After the House of Commons passes that bill, May will give notice under Article 50 in March. That apparently irrevocable decision will trigger a two-year period after which Britain will no longer be a member of the EU.
The referendum decision on June 23, 2016, was momentous. But May's unspoken decision - taken sometime after, it's unclear when - to abandon the European Economic Area (EEA) as well may end up being far more costly for Britain.
The EEA gives some non-EU countries trading rights in Europe. Britain can leave the EU and retain membership of the EEA, akin to Iceland, Liechtenstein, and Norway. It would give us access to the Single Market and retention of financial passporting rights, while extracting us from some of the regulatory burdens and costs of membership.
Crucially, it would give Britain more control of its borders, which is the most important issue to those who voted Leave. But May has apparently made a decision to leave the EEA as well as the EU.

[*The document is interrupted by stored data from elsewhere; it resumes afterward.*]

theorem test_premises_memStatus : ∃ (m : Nat) (s : State) (c : Cmd) (p : Bytes), ready 0x0B01 memStatusSpec m s c = true ∧ p = payload s m ∧
    (rd p 0 1 < 4) :=
  ⟨2, (asked 2 0x0B01 ([0]) up), (askedCmd 2 0x0B01), payload (asked 2 0x0B01 ([0]) up) 2, by decide, rfl, by decide⟩
theorem test_premises_memLayout : ∃ (m : Nat) (s : State) (c : Cmd) (p : Bytes), ready 0x0B02 memLayoutSpec m s c = true ∧ p = payload s m ∧
    (rd p 0 1 ≤ 1) ∧
    (layoutOk (rd p 0 1 == 1) (rd p 1 1) = true) ∧
    (s.ledger.st = 0) ∧
    (s.mem.regions = []) ∧
    (((bitsOf (rd p 1 1) 4).all fun i => [3, 6].contains (s.memPort i).st) = true) :=
  ⟨2, (asked 2 0x0B02 ([0, 1]) (modMemPort 0 (fun m => { m with st := 3 }) up)), (askedCmd 2 0x0B02), payload (asked 2 0x0B02 ([0, 1]) (modMemPort 0 (fun m => { m with st := 3 }) up)) 2, by decide, rfl, by decide, by decide, by decide, by decide, by decide⟩
theorem test_premises_memRegion : ∃ (m : Nat) (s : State) (c : Cmd) (p : Bytes), ready 0x0B03 memRegionSpec m s c = true ∧ p = payload s m ∧
    (passes (regionChecks s p)) ∧
    (s.mem.layout.isSome = true) ∧
    (regionUsed s (rd p 0 1) = false) ∧
    (rd p 1 1 ≠ 1) :=
  ⟨2, (asked 2 0x0B03 (zeros 24) (up.modMem fun m => { m with layout := some (false, [0], 2 ^ 40) })), (askedCmd 2 0x0B03), payload (asked 2 0x0B03 (zeros 24) (up.modMem fun m => { m with layout := some (false, [0], 2 ^ 40) })) 2, by decide, rfl, by decide, by decide, by decide, by decide⟩
theorem test_premises_memRegionLedger : ∃ (m : Nat) (s : State) (c : Cmd) (p : Bytes), ready 0x0B03 memRegionSpec m s c = true ∧ p = payload s m ∧
    (passes (regionChecks s p)) ∧
    (s.mem.layout.isSome = true) ∧
    (regionUsed s (rd p 0 1) = false) ∧
    (rd p 1 1 = 1) :=
  ⟨2, (asked 2 0x0B03 ([0, 1] ++ zeros 14 ++ le 8 (2 ^ 20)) (up.modMem fun m => { m with layout := some (false, [0], 2 ^ 40) })), (askedCmd 2 0x0B03), payload (asked 2 0x0B03 ([0, 1] ++ zeros 14 ++ le 8 (2 ^ 20)) (up.modMem fun m => { m with layout := some (false, [0], 2 ^ 40) })) 2, by decide, rfl, by decide, by decide, by decide, by decide⟩
theorem test_premises_memOnlineStart : ∃ (m : Nat) (s : State) (c : Cmd) (p : Bytes), ready 0x0B04 memOnlineSpec m s c = true ∧ p = payload s m ∧
    (rd p 0 1 < 4) ∧
    ((s.memPort (rd p 0 1)).st = 7 ∨ (s.memPort (rd p 0 1)).st = 8 ∨ (s.memPort (rd p 0 1)).st = 9) :=
  ⟨2, (asked 2 0x0B04 ([0]) (modMemPort 0 (fun m => { m with st := 8 }) up)), (askedCmd 2 0x0B04), payload (asked 2 0x0B04 ([0]) (modMemPort 0 (fun m => { m with st := 8 }) up)) 2, by decide, rfl, by decide, by decide⟩
theorem test_premises_memOnlineResilver : ∃ (m : Nat) (s : State) (c : Cmd) (p : Bytes), ready 0x0B04 memOnlineSpec m s c = true ∧ p = payload s m ∧
    (rd p 0 1 < 4) ∧
    ((s.memPort (rd p 0 1)).st = 3) ∧
    (capMin s ≤ (s.memPort (rd p 0 1)).cap) ∧
    (2 ≤ memRole s (rd p 0 1)) ∧
    (memReads s (Nat.xor (rd p 0 1) 1) = true) :=
  ⟨2, (asked 2 0x0B04 ([0]) (modMemPort 1 (fun m => { m with st := 6 }) (modMemPort 0 (fun m => { m with st := 3, cap := 4 }) (up.modMem fun m => { m with layout := some (true, [0, 1], 4) })))), (askedCmd 2 0x0B04), payload (asked 2 0x0B04 ([0]) (modMemPort 1 (fun m => { m with st := 6 }) (modMemPort 0 (fun m => { m with st := 3, cap := 4 }) (up.modMem fun m => { m with layout := some (true, [0, 1], 4) })))) 2, by decide, rfl, by decide, by decide, by decide, by decide, by decide⟩
theorem test_premises_memOnlineZero : ∃ (m : Nat) (s : State) (c : Cmd) (p : Bytes), ready 0x0B04 memOnlineSpec m s c = true ∧ p = payload s m ∧
    (rd p 0 1 < 4) ∧
    ((s.memPort (rd p 0 1)).st = 3) ∧
    (capMin s ≤ (s.memPort (rd p 0 1)).cap) ∧
    (memRole s (rd p 0 1) = 1) :=
  ⟨2, (asked 2 0x0B04 ([0]) (modMemPort 0 (fun m => { m with st := 3, cap := 4 }) (up.modMem fun m => { m with layout := some (false, [0], 4) }))), (askedCmd 2 0x0B04), payload (asked 2 0x0B04 ([0]) (modMemPort 0 (fun m => { m with st := 3, cap := 4 }) (up.modMem fun m => { m with layout := some (false, [0], 4) }))) 2, by decide, rfl, by decide, by decide, by decide, by decide⟩
theorem test_premises_memOnlineZeroPair : ∃ (m : Nat) (s : State) (c : Cmd) (p : Bytes), ready 0x0B04 memOnlineSpec m s c = true ∧ p = payload s m ∧
    (rd p 0 1 < 4) ∧
    ((s.memPort (rd p 0 1)).st = 3) ∧
    (capMin s ≤ (s.memPort (rd p 0 1)).cap) ∧
    (2 ≤ memRole s (rd p 0 1)) ∧
    (memReads s (Nat.xor (rd p 0 1) 1) = false) :=
  ⟨2, (asked 2 0x0B04 ([0]) (modMemPort 0 (fun m => { m with st := 3, cap := 4 }) (up.modMem fun m => { m with layout := some (true, [0, 1], 4) }))), (askedCmd 2 0x0B04), payload (asked 2 0x0B04 ([0]) (modMemPort 0 (fun m => { m with st := 3, cap := 4 }) (up.modMem fun m => { m with layout := some (true, [0, 1], 4) }))) 2, by decide, rfl, by decide, by decide, by decide, by decide, by decide⟩
theorem test_premises_memOfflinePair : ∃ (m : Nat) (s : State) (c : Cmd) (p : Bytes), ready 0x0B05 memOfflineSpec m s c = true ∧ p = payload s m ∧
    (rd p 0 1 < 4) ∧
    ((s.memPort (rd p 0 1)).leaving = none) ∧
    ((s.memPort (rd p 0 1)).st = 6) ∧
    (2 ≤ memRole s (rd p 0 1)) ∧
    ((s.memPort (Nat.xor (rd p 0 1) 1)).st = 6) :=
  ⟨2, (asked 2 0x0B05 ([0]) (modMemPort 1 (fun m => { m with st := 6 }) (modMemPort 0 (fun m => { m with st := 6, cap := 4 }) (up.modMem fun m => { m with layout := some (true, [0, 1], 4) })))), (askedCmd 2 0x0B05), payload (asked 2 0x0B05 ([0]) (modMemPort 1 (fun m => { m with st := 6 }) (modMemPort 0 (fun m => { m with st := 6, cap := 4 }) (up.modMem fun m => { m with layout := some (true, [0, 1], 4) })))) 2, by decide, rfl, by decide, by decide, by decide, by decide, by decide⟩
theorem test_premises_memOfflineIdle : ∃ (m : Nat) (s : State) (c : Cmd) (p : Bytes), ready 0x0B05 memOfflineSpec m s c = true ∧ p = payload s m ∧
    (rd p 0 1 < 4) ∧
    ((s.memPort (rd p 0 1)).leaving = none) ∧
    ((s.memPort (rd p 0 1)).st = 6) ∧
    (memRole s (rd p 0 1) = 1) ∧
    (s.ledger.st = 0) ∧
    ((s.mem.regions.any fun r => regionUsed s r.1) = false) :=
  ⟨2, (asked 2 0x0B05 ([0]) (modMemPort 0 (fun m => { m with st := 6, cap := 4 }) (up.modMem fun m => { m with layout := some (false, [0], 4) }))), (askedCmd 2 0x0B05), payload (asked 2 0x0B05 ([0]) (modMemPort 0 (fun m => { m with st := 6, cap := 4 }) (up.modMem fun m => { m with layout := some (false, [0], 4) }))) 2, by decide, rfl, by decide, by decide, by decide, by decide, by decide, by decide⟩
theorem test_premises_memOfflineRebuilding : ∃ (m : Nat) (s : State) (c : Cmd) (p : Bytes), ready 0x0B05 memOfflineSpec m s c = true ∧ p = payload s m ∧
    (rd p 0 1 < 4) ∧
    ((s.memPort (rd p 0 1)).leaving = none) ∧
    ((s.memPort (rd p 0 1)).st = 4 ∨ (s.memPort (rd p 0 1)).st = 5) :=
  ⟨2, (asked 2 0x0B05 ([0]) (modMemPort 0 (fun m => { m with st := 5 }) up)), (askedCmd 2 0x0B05), payload (asked 2 0x0B05 ([0]) (modMemPort 0 (fun m => { m with st := 5 }) up)) 2, by decide, rfl, by decide, by decide, by decide⟩
theorem test_premises_memRebuildRate : ∃ (m : Nat) (s : State) (c : Cmd) (p : Bytes), ready 0x0B06 memRebuildRateSpec m s c = true ∧ p = payload s m ∧
    (1 ≤ rd p 0 1) ∧
    (rd p 0 1 ≤ 16) :=
  ⟨2, (asked 2 0x0B06 ([1]) up), (askedCmd 2 0x0B06), payload (asked 2 0x0B06 ([1]) up) 2, by decide, rfl, by decide, by decide⟩
theorem test_premises_memCaptureFree : ∃ (m : Nat) (s : State) (c : Cmd) (p : Bytes), ready 0x0B07 memCaptureSpec m s c = true ∧ p = payload s m ∧
    (rd p 1 1 = 255) ∧
    (1 ≤ rd p 0 1) :=
  ⟨2, (asked 2 0x0B07 ([1, 255, 0, 0, 0]) up), (askedCmd 2 0x0B07), payload (asked 2 0x0B07 ([1, 255, 0, 0, 0]) up) 2, by decide, rfl, by decide, by decide⟩
theorem test_premises_memCaptureBind : ∃ (m : Nat) (s : State) (c : Cmd) (p : Bytes), ready 0x0B07 memCaptureSpec m s c = true ∧ p = payload s m ∧
    (rd p 1 1 ≠ 255) ∧
    (passes (captureChecks s p)) :=
  ⟨2, (asked 2 0x0B07 ([1, 0] ++ le 2 64 ++ [0]) (up.modMem fun m => { m with regions := [(0, { kind := 2 })] })), (askedCmd 2 0x0B07), payload (asked 2 0x0B07 ([1, 0] ++ le 2 64 ++ [0]) (up.modMem fun m => { m with regions := [(0, { kind := 2 })] })) 2, by decide, rfl, by decide, by decide⟩
theorem test_premises_memCaptureAck : ∃ (m : Nat) (s : State) (c : Cmd) (p : Bytes) (k : Capture), ready 0x0B08 memCaptureAckSpec m s c = true ∧ p = payload s m ∧
    (s.mem.captures.find (rd p 0 1) = some k) ∧
    (k.rd ≤ rd p 8 8) ∧
    (rd p 8 8 ≤ k.wr) :=
  ⟨2, (asked 2 0x0B08 ([1] ++ zeros 15) (up.modMem fun m => { m with captures := [(1, { region := 0 })] })), (askedCmd 2 0x0B08), payload (asked 2 0x0B08 ([1] ++ zeros 15) (up.modMem fun m => { m with captures := [(1, { region := 0 })] })) 2, { region := 0 }, by decide, rfl, by decide, by decide, by decide⟩
theorem test_premises_memStatsAll : ∃ (m : Nat) (s : State) (c : Cmd) (p : Bytes), ready 0x0B09 memStatsSpec m s c = true ∧ p = payload s m ∧
    (rd p 0 1 = 255) :=
  ⟨2, (asked 2 0x0B09 ([255, 0]) up), (askedCmd 2 0x0B09), payload (asked 2 0x0B09 ([255, 0]) up) 2, by decide, rfl, by decide⟩
theorem test_premises_memStatsPort : ∃ (m : Nat) (s : State) (c : Cmd) (p : Bytes), ready 0x0B09 memStatsSpec m s c = true ∧ p = payload s m ∧
    (rd p 0 1 < 4) :=
  ⟨2, (asked 2 0x0B09 ([0, 0]) up), (askedCmd 2 0x0B09), payload (asked 2 0x0B09 ([0, 0]) up) 2, by decide, rfl, by decide⟩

The EU is incentivised to ensure the
That "Hard Brexit" scenario leaves the UK with no access to the Single Market or the customs union. Trade barriers, taxes and tariffs in 31 different countries would immediately go up, crippling Britain's export market. Several billion pounds will be wiped off our GDP, our economic growth will be stunted, and price inflation will render everyone in the UK poorer. Leaving the EEA in addition to the EU will likely kill off hundreds of thousands of jobs.
Astonishingly, that scenario appears to be exactly what May wants. It is not clear why May (and her lieutenants Philip Hammond, Boris Johnson, and David Davis) are so keen on this. It is akin to the scene in the Mel Brooks movie Blazing Saddles where the sheriff points a gun at his own head and threatens to shoot himself unless everyone else puts their weapons down.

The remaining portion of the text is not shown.